Is Menopause a Disability under the ADA?

From the desk of Melanie Whetzel, M.A.

One of the frequent questions JAN receives from employers and employees alike is whether menopause is a disability under the Americans with Disabilities Act (ADA). To have a disability under the ADA, a person must have an impairment that substantially limits one or more major life activities. Examples of major life activities include, but are not limited to, caring for oneself, walking, talking, reading, breathing, and concentrating. When the ADA Amendments Act (ADAAA) was passed in 2008, the operation of a major bodily function was added to the list of major life activities, including the function of the reproductive system.

Natural menopause is the permanent ending of menstruation.
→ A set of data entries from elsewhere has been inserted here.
/-! ## Park orbits and recall (chapter 7) -/

/-- PARK (R113, R114): the refusals in their order; the call goes to the orbit named, or with ANY to the
lowest-numbered empty one, which the RESULT names; its loop empties. RETRIEVE (R115): the refusals in
their order; the parked call is seated on the empty loop named, its orbit empties, its recall reason and
preference stay, and no counter is raised. The position's offer stands in SINGLE mode (R85). The
statement rests on the model's reading in notes/assumptions/13.md. -/
def Obligations.ParkAndRetrieve : Prop :=
  (∀ (s : State) (p : PosNo) (seq loop orbit : Byte), s.Hears p →
     let refused := fun code =>
       exec (.park p 3 seq loop orbit) s = .next (s.answering p seq Kind.park code)
     (s.NewsClear → 4 ≤ loop.toNat → refused .badLoop) ∧
     (∀ l : LoopNo, l.val = loop.toNat →
       (s.NewsClear → s.loopCall p l = none → refused .noCall) ∧
       (∀ i c, s.loopCall p l = some (i, c) →
         (s.NewsClear → s.consultOn p l = true → refused .consulting) ∧
         (s.NewsClear → s.consultOn p l = false → orbit = 0xFF → (∀ o, s.orbitSlot o ≠ none) →
           refused .parkFull) ∧
         (s.NewsClear → s.consultOn p l = false → orbit ≠ 0xFF → 16 ≤ orbit.toNat →
           refused .badOrbit) ∧
         (∀ o : OrbitNo, s.NewsClear → s.consultOn p l = false → o.val = orbit.toNat →
           s.orbitSlot o ≠ none → refused .occupied) ∧
         (∀ o : OrbitNo, s.consultOn p l = false → c.state.seated = true → c.isHomeAt p l = true →
           s.orbitSlot o = none →
           (o.val = orbit.toNat ∨ orbit = 0xFF ∧ ∀ o' < o, s.orbitSlot o' ≠ none) →
           ∃ t d, exec (.park p 3 seq loop orbit) s = .next t ∧
             TakenFromConsole s t p (.result seq Kind.park .accepted (some o)) ∧ RestKept s t i ∧
             t.call i = some d ∧ Moved c d .parked .hold ∧ d.orbit = some o ∧ d.extension = none ∧
             d.reason = c.reason ∧ d.outstanding = s.requestAfter c .hold ∧
             (∀ o', t.orbitSlot o' = if o' = o then some i else s.orbitSlot o') ∧
             (∀ q k, (t.pos q).loop k = if q = p ∧ k = l then Loop.empty else (s.pos q).loop k) ∧
             (∀ q, (t.pos q).consult = (s.pos q).consult ∧
               (t.pos q).missCount = (s.pos q).missCount) ∧
             t.camps = s.camps ∧ t.counters = s.counters ∧
             RoutesJoin t (s.txList ++ s.requestFor c .hold))))) ∧
  (∀ (s : State) (p : PosNo) (seq orbit loop : Byte), s.Hears p →
     let refused := fun code =>
       exec (.retrieve p 3 seq orbit loop) s = .next (s.answering p seq Kind.retrieve code)
     (s.NewsClear → 4 ≤ loop.toNat → refused .badLoop) ∧
     (∀ l : LoopNo, l.val = loop.toNat →
       (s.NewsClear → 16 ≤ orbit.toNat → refused .badOrbit) ∧
       (∀ o : OrbitNo, o.val = orbit.toNat →
         (s.NewsClear → ((s.pos p).loop l).slot ≠ none → refused .loopBusy) ∧
         (s.NewsClear → ((s.pos p).loop l).slot = none → (s.pos p).consult ≠ none →
           refused .consulting) ∧
         (s.NewsClear → ((s.pos p).loop l).slot = none → (s.pos p).consult = none →
           s.orbitSlot o = none → refused .noCall) ∧
         (∀ i c, s.PlacesLaw → ((s.pos p).loop l).slot = none → (s.pos p).consult = none →
           s.orbitSlot o = some i → s.call i = some c →
           ∃ t, exec (.retrieve p 3 seq orbit loop) s = .next t ∧
             TakenFromConsole s t p (.result seq Kind.retrieve .accepted none) ∧
             SeatedAt s t p l i c none ∧
             (∀ d, t.call i = some d → d.reason = c.reason ∧ d.preferred = c.preferred) ∧
             (∀ o', t.orbitSlot o' = if o' = o then none else s.orbitSlot o') ∧
             (∀ q, (t.pos q).missCount = (s.pos q).missCount) ∧ t.counters = s.counters))))

/-- PICKUP (R116): out-of-range operands are not taken and counted; an empty orbit is a stale report;
the call of an occupied orbit departs for DELIVER to the extension reported, and its orbit empties. The
statement rests on the model's reading in notes/assumptions/13.md. -/
def Obligations.Pickup : Prop :=
  ∀ (s : State) (orbit : Byte) (x : Ext), s.Runs →
    (s.NewsClear → (16 ≤ orbit.toNat ∨ 999999 < x.toNat) →
      exec (.pickup 4 orbit x) s = .next (bump .discardedOrders (s.hearing .switch)).ended) ∧
    (∀ o : OrbitNo, o.val = orbit.toNat → x.toNat ≤ 999999 →
      (s.NewsClear → s.orbitSlot o = none →
        exec (.pickup 4 orbit x) s = .next (bump .staleReplies (s.hearing .switch)).ended) ∧
      (∀ i c, s.orbitSlot o = some i → s.call i = some c → c.state = .parked → c.orbit = some o →
        ∃ t d, exec (.pickup 4 orbit x) s = .next t ∧ TakenFromSwitch s t ∧ RegisterKept s t ∧
          GroupKept s t ∧ t.call i = some d ∧ Moved c d .departing (.deliver x none) ∧
          d.extension = some x ∧ d.orbit = none ∧ d.reason = c.reason ∧
          d.outstanding = s.requestAfter c (.deliver x none) ∧
          (∀ j, j ≠ i → t.call j = s.call j) ∧
          (∀ o', t.orbitSlot o' = if o' = o then none else s.orbitSlot o') ∧
          (∀ q, PositionKept (s.pos q) (t.pos q) ∧ (t.pos q).offer = (s.pos q).offer) ∧
          t.queue = s.queue ∧ t.camps = s.camps ∧ t.counters = s.counters ∧
          t.txList = s.txList ++ s.requestFor c (.deliver x none)))

/-- The park, ring and camp checks (R117, R134, R139, R119): a call of the state at its limit is
recalled with the reason and leaves its orbit, its watch or its camp list; below the limit, and of a
call in another state, nothing happens. The camp list keeps its other calls, whose orders behind the
recalled one fall by 1, and an entry that it empties goes with an UNWATCH, placed or dropped and counted
(R136, R137, R170). The PATH_REQ HOLD of the recall follows where one issues (R147). The statement rests
on the model's reading in notes/assumptions/13.md and notes/assumptions/17.md. -/
def Obligations.ExpiryRecalls : Prop :=
  ∀ (s : State) (i : SlotNo) (c : Call), s.Runs → s.call i = some c →
    (s.NewsClear →
      (¬ (c.state = .parked ∧ s.eff.parkLimit ≤ c.age) → exec (.parkExpiry i) s = .next s.ended) ∧
      (¬ (c.state = .ringing ∧ s.eff.ringLimit ≤ c.age) → exec (.ringExpiry i) s = .next s.ended) ∧
      (¬ (c.state = .camped ∧ s.eff.campLimit ≤ c.age) → exec (.campExpiry i) s = .next s.ended)) ∧
    (c.state = .parked → s.eff.parkLimit ≤ c.age →
      ∃ t, exec (.parkExpiry i) s = .next t ∧ OwnEvent s t ∧ RecalledNow s t i c .park none ∧
        t.camps = s.camps ∧ (∀ q, (t.pos q).loops = (s.pos q).loops) ∧
        ∀ o, t.orbitSlot o = if c.orbit = some o then none else s.orbitSlot o) ∧
    (c.state = .ringing → s.eff.ringLimit ≤ c.age →
      ∃ t, exec (.ringExpiry i) s = .next t ∧ OwnEvent s t ∧ RecalledNow s t i c .ring none ∧
        t.camps = s.camps ∧ t.orbits = s.orbits ∧ ∀ q, (t.pos q).loops = (s.pos q).loops) ∧
    (c.state = .camped → s.eff.campLimit ≤ c.age → s.CampLaw →
      ∃ t, exec (.campExpiry i) s = .next t ∧ OwnEvent s t ∧ CampLeft s t i c ∧
        t.orbits = s.orbits ∧ (∀ q, (t.pos q).loops = (s.pos q).loops) ∧
        (∀ e ∈ t.camps, i ∉ e.list) ∧
        (c.extension = none → RecalledNow s t i c .camp none) ∧
        (∀ x list, c.extension = some x → (⟨x, list⟩ : CampEntry) ∈ s.camps →
          RecalledNow s t i c .camp (if list = [i] then some (.unwatch x) else none)))

/-! ## Transfer and camp-on (chapter 8) -/

/-- The caller's tests of CONSULT and SEND in their order (R125, R132), each refusing with its code. A
taken CONSULT (R125, R147): the next request number becomes the leg number of the record, opened in
phase ASKED; LEG_REQ goes out first; and the caller is HELD on its loop, its PATH_REQ HOLD following
where the list has room. In SINGLE mode the position keeps its offer (R85), in COMMON mode it shows
nothing (R81). A taken SEND (R132, R133): the call leaves its loop and rings the extension. The
statement rests on the model's reading in notes/assumptions/13.md. -/
def Obligations.ConsultAndSend : Prop :=
  (∀ (s : State) (p : PosNo) (seq loop : Byte) (x : Ext), s.Hears p → s.NewsClear →
     let refused := fun code =>
       exec (.consult p 5 seq loop x) s = .next (s.answering p seq Kind.consult code) ∧
       exec (.send p 5 seq loop x) s = .next (s.answering p seq Kind.send code)
     (4 ≤ loop.toNat → refused .badLoop) ∧
     (∀ l : LoopNo, l.val = loop.toNat →
       (999999 < x.toNat → refused .badRange) ∧
       (x.toNat ≤ 999999 → s.loopCall p l = none → refused .noCall) ∧
       (∀ i c, x.toNat ≤ 999999 → s.loopCall p l = some (i, c) →
         (c.state ≠ .talking → refused .wrongState) ∧
         (c.state = .talking → (s.pos p).consult ≠ none → refused .consulting) ∧
         (c.state = .talking → (s.pos p).consult = none → 64 ≤ s.txList.length →
           exec (.consult p 5 seq loop x) s = .next (s.answering p seq Kind.consult .congested))))) ∧
  (∀ (s : State) (p : PosNo) (seq loop : Byte) (x : Ext) (l : LoopNo) (i : SlotNo) (c : Call),
     s.Hears p → l.val = loop.toNat → x.toNat ≤ 999999 → s.loopCall p l = some (i, c) →
     c.state = .talking → (s.pos p).consult = none → s.txList.length < 64 →
     ∃ t d, exec (.consult p 5 seq loop x) s = .next t ∧
       TakenFromConsole s t p (.result seq Kind.consult .accepted none) ∧ RestKept s t i ∧
       (∀ q, (t.pos q).consult =
         if q = p then some { loop := l, ext := x, phase := .asked, leg := some s.nextNumber }
         else (s.pos q).consult) ∧
       (s.eff.mode = .single → PlanSteady s t → (t.pos p).offer = (s.pos p).offer) ∧
       (t.eff.mode = .common → (t.pos p).offer = none) ∧
       t.call i = some d ∧ Moved c d .held .hold ∧ d.home = c.home ∧ d.reason = c.reason ∧
       (let u := { s.consultAs p
            (some { loop := l, ext := x, phase := .asked, leg := some s.nextNumber }) with
          reqCounter := s.nextNumber
          txList := s.txList ++ [SwitchNotice.legReq s.nextNumber p x] }
        d.outstanding = u.requestAfter c .hold ∧
          RoutesJoin t (u.txList ++ u.requestFor c .hold)) ∧
       (∀ q, (t.pos q).loops = (s.pos q).loops ∧ (t.pos q).missCount = (s.pos q).missCount) ∧
       t.orbits = s.orbits ∧ t.camps = s.camps ∧ t.counters = s.counters) ∧
  (∀ (s : State) (p : PosNo) (seq loop : Byte) (x : Ext) (l : LoopNo) (i : SlotNo) (c : Call),
     s.Hears p → l.val = loop.toNat → x.toNat ≤ 999999 → s.loopCall p l = some (i, c) →
     c.state = .talking → c.isHomeAt p l = true → (s.pos p).consult = none →
     ∃ t d, exec (.send p 5 seq loop x) s = .next t ∧
       TakenFromConsole s t p (.result seq Kind.send .accepted none) ∧ RestKept s t i ∧
       t.call i = some d ∧ Moved c d .ringing (.ring x) ∧ d.extension = some x ∧
       d.reason = c.reason ∧ d.outstanding = s.requestAfter c (.ring x) ∧
       (∀ q k, (t.pos q).loop k = if q = p ∧ k = l then Loop.empty else (s.pos q).loop k) ∧
       (∀ q, (t.pos q).consult = (s.pos q).consult ∧ (t.pos q).missCount = (s.pos q).missCount) ∧
       t.orbits = s.orbits ∧ t.camps = s.camps ∧ t.counters = s.counters ∧
       RoutesJoin t (s.txList ++ s.requestFor c (.ring x)))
Because menopause is an entirely normal consequence of human aging, it is not an impairment and therefore is not considered to be a disability under the ADA. However, not all women undergo natural menopause.
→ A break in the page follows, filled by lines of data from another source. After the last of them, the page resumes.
/-! ## Seating, parking and recalling -/

/-- A call leaves its collection for an empty loop of a position whose other loops are quiet. -/
theorem Lawful.seated (h : Lawful (k.sparing i) s) (hc : s.call i = some c) (hno : s.NoOffer i)
    (hnc : s.NoConsult k i) {p : PosNo} {l : LoopNo} (hempty : ((s.pos p).loop l).slot = none)
    (hhush : s.HushedBut p l i) (x : Loop) (hx : x.slot = some i) (f : Call → Call)
    (hf : ∀ c, (f c).state = .talking ∧ (f c).home = some { pos := p, loop := some l } ∧ (f c).offer = none) :
    Lawful k (((leave i s).setLoop p l x).modCall i f) := by
  have v := h.leave_vacated hc
  obtain ⟨n, hn⟩ := (leave_left i s).call_some hc
  set t := ((leave i s).setLoop p l x).modCall i f with ht
  have hcall : t.call i = some (f { c with campOrder := n }) := by
    rw [ht, modCall_call, if_pos rfl, setLoop_call, hn]; rfl
  have one : ∀ d, t.call i = some d → d.state = .talking ∧ d.home = some { pos := p, loop := some l } ∧
      d.offer = none := fun d hd => by rw [hcall] at hd; cases hd; exact hf _
  have hothers : ∀ j, j ≠ i → t.call j = (leave i s).call j := fun j hj => by
    rw [ht, modCall_call, if_neg (Ne.symm hj), setLoop_call]
  have hloop : ∀ q m, (t.pos q).loop m = if p = q ∧ l = m then x else ((leave i s).pos q).loop m :=
    fun q m => by rw [ht, modCall_pos, setLoop_loop]
  have hpos : ∀ q, (t.pos q).offer = ((leave i s).pos q).offer ∧
      (t.pos q).consult = ((leave i s).pos q).consult := fun q => by
    rw [ht, modCall_pos, setLoop_pos]
    by_cases hq : p = q
    · subst hq; simp
    · simp [hq]
  have hm : CallMoved i s t := by
    refine v.moved hothers (fun q m j hj => ?_) (fun q m => ?_) (fun _ _ _ => .rfl) (fun o => ?_)
      (fun q => (hpos q).1) (fun q => (hpos q).2) rfl
    · rw [hloop]
      by_cases hql : p = q ∧ l = m
      · obtain ⟨rfl, rfl⟩ := hql
        rw [if_pos ⟨rfl, rfl⟩, hx, v.loops, hempty]
        simp [Ne.symm hj]
      · rw [if_neg hql]
    · rw [hloop, hcall]
      obtain ⟨hst, hh, _⟩ := hf { c with campOrder := n }
      simp only [Option.some.injEq, exists_eq_left', hst, Call.isHomeAt, hh, beq_iff_eq, Home.mk.injEq]
      by_cases hql : p = q ∧ l = m
      · rw [if_pos hql, hx]; simpa [CallState.seated] using hql
      · rw [if_neg hql]
        refine ⟨fun hl => absurd hl (v.loop_ne q m), fun g => absurd g.2 hql⟩
    · exact ⟨fun ho => absurd ho (v.orbit_ne o),
        fun ⟨d, hd, hst, _⟩ => by rw [(one d hd).1] at hst; cases hst⟩
  refine hm.lawful h (hm.others.queueLaw_left h.queue ?_ fun d hd => ?_)
    ((h.leave_camps hc).of_left rfl hothers fun d hd => ?_) hno (fun q r hq hr hl => absurd hl (hnc q r hq hr))
    (fun d hd => ?_) (fun _ d hd => ?_) (fun _ d q m hd _ hh => ?_)
  · rw [ht, modCall_queue, setLoop_queue, h.leave_queue hc]
  · rw [(one d hd).1]; rfl
  · rw [(one d hd).1]; decide
  · rw [(one d hd).1]; exact ⟨(one d hd).2.2, by decide⟩
  · refine ⟨fun _ => ⟨p, l, by rw [Call.isHomeAt, (one d hd).2.1]; exact beq_self_eq_true _⟩, fun g => ?_,
      fun g => ?_⟩ <;> (rw [(one d hd).1] at g; cases g)
  · have hpl : d.isHomeAt p l = true := by rw [Call.isHomeAt, (one d hd).2.1]; exact beq_self_eq_true _
    obtain ⟨rfl, rfl⟩ := isHomeAt_inj hpl hh
    exact hhush

theorem seat_lawful (h : Lawful (k.sparing i) s) (hc : s.call i = some c) (hst : c.state ≠ .talking)
    (hno : s.NoOffer i) (hnc : s.NoConsult k i) {p : PosNo} {l : LoopNo}
    (hempty : ((s.pos p).loop l).slot = none) (fresh : Bool) : Lawful k (seat p l i fresh s) := by
  obtain ⟨hpos, -⟩ := autoHold_keeps p l s
  have hp : ∀ q, (autoHold p l s).pos q = s.pos q := fun q => by rw [State.pos, State.pos, hpos]
  unfold seat
  refine (want_neutral i _ _).lawful ((autoHold_lawful h p l).seated
    (autoHold_call_of h hc (.inl hst)) (fun q => by rw [hp]; exact hno q)
    (fun q r hq hr => by rw [hp] at hr ⊢; exact hnc q r hq hr) (by rw [hp]; exact hempty)
    (autoHold_hushed p l s i) _ rfl _ fun c => ⟨rfl, rfl, rfl⟩)

theorem parkCall_lawful (h : Lawful k s) (hc : s.call i = some c) (hno : s.NoOffer i) (hnc : s.NoConsult k i)
    {o : OrbitNo} (hempty : s.orbitSlot o = none) : Lawful k (parkCall i o s) := by
  have v := h.leave_vacated hc
  obtain ⟨n, hn⟩ := (leave_left i s).call_some hc
  unfold parkCall
  dsimp only
  set t : State := { (leave i s).modCall i (fun c => { c.enter .parked with orbit := some o }) with
    orbits := vset ((leave i s).modCall i (fun c => { c.enter .parked with orbit := some o })).orbits o
      (some i) } with ht
  refine (want_neutral i _ _).lawful ?_
  have hcall : ∀ j, t.call j = ((leave i s).modCall i
      (fun c => { c.enter .parked with orbit := some o })).call j := fun _ => rfl
  have one : ∀ d, t.call i = some d → d.state = .parked ∧ d.orbit = some o ∧ d.offer = none := fun d hd => by
    rw [hcall, modCall_call, if_pos rfl, hn] at hd; cases hd; exact ⟨rfl, rfl, rfl⟩
  have hsome : ∃ d, t.call i = some d := ⟨_, by rw [hcall, modCall_call, if_pos rfl, hn]; rfl⟩
  have hothers : ∀ j, j ≠ i → t.call j = (leave i s).call j := fun j hj => by
    rw [hcall, modCall_call, if_neg (Ne.symm hj)]
  have horbit : ∀ m, t.orbitSlot m = if o = m then some i else (leave i s).orbitSlot m := fun m =>
    writeOrbit_orbitSlot _ o m _
  have hm : CallMoved i s t := by
    refine v.moved hothers (fun _ _ _ _ => .rfl) (fun p l => ?_) (fun m j hj => ?_) (fun m => ?_)
      (fun _ => rfl) (fun _ => rfl) rfl
    · exact ⟨fun hl => absurd hl (v.loop_ne p l),
        fun ⟨d, hd, hst, _⟩ => by rw [(one d hd).1] at hst; cases hst⟩
    · rw [horbit]
      by_cases hom : o = m
      · subst hom; rw [if_pos rfl, v.orbits, hempty]; simp [Ne.symm hj]
      · rw [if_neg hom]
    · obtain ⟨d, hd⟩ := hsome
      obtain ⟨hst, hdo, _⟩ := one d hd
      rw [horbit, hd]
      simp only [Option.some.injEq, exists_eq_left', hst, hdo, true_and]
      by_cases hom : o = m
      · simp [hom]
      · rw [if_neg hom]
        exact ⟨fun ho => absurd ho (v.orbit_ne m), fun g => absurd g hom⟩
  refine hm.lawful (h.sparing i) (hm.others.queueLaw_left h.queue (h.leave_queue hc) fun d hd => ?_)
    ((h.leave_camps hc).of_left rfl hothers fun d hd => ?_) hno (fun q r hq hr hl => absurd hl (hnc q r hq hr))
    (fun d hd => ?_) (fun _ d hd => ?_) (fun _ d q m hd g => ?_)
  · rw [(one d hd).1]; rfl
  · rw [(one d hd).1]; decide
  · rw [(one d hd).1]; exact ⟨(one d hd).2.2, by decide⟩
  · refine ⟨fun g => ?_, fun _ => ⟨o, (one d hd).2.1⟩, fun g => ?_⟩ <;> (rw [(one d hd).1] at g; cases g)
  · rw [(one d hd).1] at g; cases g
Menopause due to aging is clearly distinguishable from early loss or impairment of childbearing that results from a disease or disorder at child-bearing age or from induced menopause as a result of surgery or medical treatments. Chemotherapy and pelvic radiation therapy as well as surgical removal of reproductive organs can bring on sudden and severe menopause and its side effects, including the inability to have children. Because impairment is defined as any physiological disorder or condition, cosmetic disfigurement, or anatomical loss affecting one or more body systems, including the reproductive system, menopause under these circumstances may qualify as an impairment and therefore may be a disability under the ADA.
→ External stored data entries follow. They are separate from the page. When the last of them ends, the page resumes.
-- ==== Sys2Proof/Laws/State.lean ====
section
/-! SUPPORT. One lemma per field of State for every named update, true by `rfl`, so that no later proof unfolds a record
update. -/

namespace Sys2Proof.Laws

open Sys2Proof.Machine

variable (s : State)

/-! ### loadRaw -/

@[simp] theorem loadRaw_par : (loadRaw s).par = s.par := rfl
@[simp] theorem loadRaw_delivered : (loadRaw s).delivered = s.delivered := rfl
@[simp] theorem loadRaw_raw : (loadRaw s).raw = Memory.ofBytes s.delivered := rfl
@[simp] theorem loadRaw_dec : (loadRaw s).dec = s.dec := rfl
@[simp] theorem loadRaw_work : (loadRaw s).work = s.work := rfl
@[simp] theorem loadRaw_gun : (loadRaw s).gun = s.gun := rfl
@[simp] theorem loadRaw_pipe : (loadRaw s).pipe = s.pipe := rfl
@[simp] theorem loadRaw_ports : (loadRaw s).ports = s.ports := rfl

/-! ### undefinedRaw -/

@[simp] theorem undefinedRaw_par : (undefinedRaw s).par = s.par := rfl
@[simp] theorem undefinedRaw_delivered : (undefinedRaw s).delivered = s.delivered := rfl
@[simp] theorem undefinedRaw_raw :
    (undefinedRaw s).raw =
    Memory.ofBytes ((List.range rawSize).map (Config.undefinedRaw s.ports.draws)) := rfl
@[simp] theorem undefinedRaw_dec : (undefinedRaw s).dec = s.dec := rfl
@[simp] theorem undefinedRaw_work : (undefinedRaw s).work = s.work := rfl
@[simp] theorem undefinedRaw_gun : (undefinedRaw s).gun = s.gun := rfl
@[simp] theorem undefinedRaw_pipe : (undefinedRaw s).pipe = s.pipe := rfl
@[simp] theorem undefinedRaw_ports : (undefinedRaw s).ports = s.ports := rfl

/-! ### storeDec -/

@[simp] theorem storeDec_par (i : Fin 13) (v : Byte) : (storeDec i v s).par = s.par := rfl
@[simp] theorem storeDec_delivered (i : Fin 13) (v : Byte) : (storeDec i v s).delivered = s.delivered := rfl
@[simp] theorem storeDec_raw (i : Fin 13) (v : Byte) : (storeDec i v s).raw = s.raw := rfl
@[simp] theorem storeDec_dec (i : Fin 13) (v : Byte) : (storeDec i v s).dec = s.dec.write i.val v := rfl
@[simp] theorem storeDec_work (i : Fin 13) (v : Byte) : (storeDec i v s).work = s.work := rfl
@[simp] theorem storeDec_gun (i : Fin 13) (v : Byte) : (storeDec i v s).gun = s.gun := rfl
@[simp] theorem storeDec_pipe (i : Fin 13) (v : Byte) : (storeDec i v s).pipe = s.pipe := rfl
@[simp] theorem storeDec_ports (i : Fin 13) (v : Byte) : (storeDec i v s).ports = s.ports := rfl

/-! ### authenticate -/

@[simp] theorem authenticate_par : (authenticate s).par = s.par := rfl
@[simp] theorem authenticate_delivered : (authenticate s).delivered = s.delivered := rfl
@[simp] theorem authenticate_raw : (authenticate s).raw = s.raw := rfl
@[simp] theorem authenticate_dec : (authenticate s).dec = s.dec := rfl
@[simp] theorem authenticate_work :
    (authenticate s).work =
    { s.work with
      sb := checksumB s.par.chkOrder s.raw.read
      sa := checksumA s.par.chkOrder s.raw.read (checksumB s.par.chkOrder s.raw.read)
      authOk := verdict (checksumA s.par.chkOrder s.raw.read (checksumB s.par.chkOrder s.raw.read)) (keyAt s.par 7) } := rfl
@[simp] theorem authenticate_gun : (authenticate s).gun = s.gun := rfl
@[simp] theorem authenticate_pipe : (authenticate s).pipe = s.pipe := rfl
@[simp] theorem authenticate_ports : (authenticate s).ports = s.ports := rfl

/-! ### loadOffset -/

@[simp] theorem loadOffset_par : (loadOffset s).par = s.par := rfl
@[simp] theorem loadOffset_delivered : (loadOffset s).delivered = s.delivered := rfl
@[simp] theorem loadOffset_raw : (loadOffset s).raw = s.raw := rfl
@[simp] theorem loadOffset_dec : (loadOffset s).dec = s.dec := rfl
@[simp] theorem loadOffset_work :
    (loadOffset s).work =
    { s.work with ofs := ((initialOffset s.par (s.raw.read 14)).toNat : Int) } := rfl
@[simp] theorem loadOffset_gun : (loadOffset s).gun = s.gun := rfl
@[simp] theorem loadOffset_pipe : (loadOffset s).pipe = s.pipe := rfl
@[simp] theorem loadOffset_ports : (loadOffset s).ports = s.ports := rfl

/-! ### loadKeyIndex -/

@[simp] theorem loadKeyIndex_par : (loadKeyIndex s).par = s.par := rfl
@[simp] theorem loadKeyIndex_delivered : (loadKeyIndex s).delivered = s.delivered := rfl
@[simp] theorem loadKeyIndex_raw : (loadKeyIndex s).raw = s.raw := rfl
@[simp] theorem loadKeyIndex_dec : (loadKeyIndex s).dec = s.dec := rfl
@[simp] theorem loadKeyIndex_work : (loadKeyIndex s).work = { s.work with kidx := 4 } := rfl
@[simp] theorem loadKeyIndex_gun : (loadKeyIndex s).gun = s.gun := rfl
@[simp] theorem loadKeyIndex_pipe : (loadKeyIndex s).pipe = s.pipe := rfl
@[simp] theorem loadKeyIndex_ports : (loadKeyIndex s).ports = s.ports := rfl

/-! ### loadByte -/

@[simp] theorem loadByte_par (i : Fin 13) : (loadByte i s).par = s.par := rfl
@[simp] theorem loadByte_delivered (i : Fin 13) : (loadByte i s).delivered = s.delivered := rfl
@[simp] theorem loadByte_raw (i : Fin 13) : (loadByte i s).raw = s.raw := rfl
@[simp] theorem loadByte_dec (i : Fin 13) : (loadByte i s).dec = s.dec := rfl
@[simp] theorem loadByte_work (i : Fin 13) :
    (loadByte i s).work =
    { s.work with i := BitVec.ofNat 4 i.val, byte := s.raw.read i.val } := rfl
@[simp] theorem loadByte_gun (i : Fin 13) : (loadByte i s).gun = s.gun := rfl
@[simp] theorem loadByte_pipe (i : Fin 13) : (loadByte i s).pipe = s.pipe := rfl
@[simp] theorem loadByte_ports (i : Fin 13) : (loadByte i s).ports = s.ports := rfl

/-! ### setRound -/

@[simp] theorem setRound_par (r : BitVec 2) : (setRound r s).par = s.par := rfl
@[simp] theorem setRound_delivered (r : BitVec 2) : (setRound r s).delivered = s.delivered := rfl
@[simp] theorem setRound_raw (r : BitVec 2) : (setRound r s).raw = s.raw := rfl
@[simp] theorem setRound_dec (r : BitVec 2) : (setRound r s).dec = s.dec := rfl
@[simp] theorem setRound_work (r : BitVec 2) : (setRound r s).work = { s.work with rnd := r } := rfl
@[simp] theorem setRound_gun (r : BitVec 2) : (setRound r s).gun = s.gun := rfl
@[simp] theorem setRound_pipe (r : BitVec 2) : (setRound r s).pipe = s.pipe := rfl
@[simp] theorem setRound_ports (r : BitVec 2) : (setRound r s).ports = s.ports := rfl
Even though reproduction is considered a major life activity and someone limited in the ability to bear children could qualify as a person with a disability, we can clarify between menopause that is likely to and menopause that is not likely to qualify as a disability. When menopause occurs as a completely normal result of human aging, it is neither a physiological disorder nor a disability. Consequently, if a person does not have a disability, there is no obligation to accommodate under the ADA. However, employers are free to accommodate employees even when they do not have a disability.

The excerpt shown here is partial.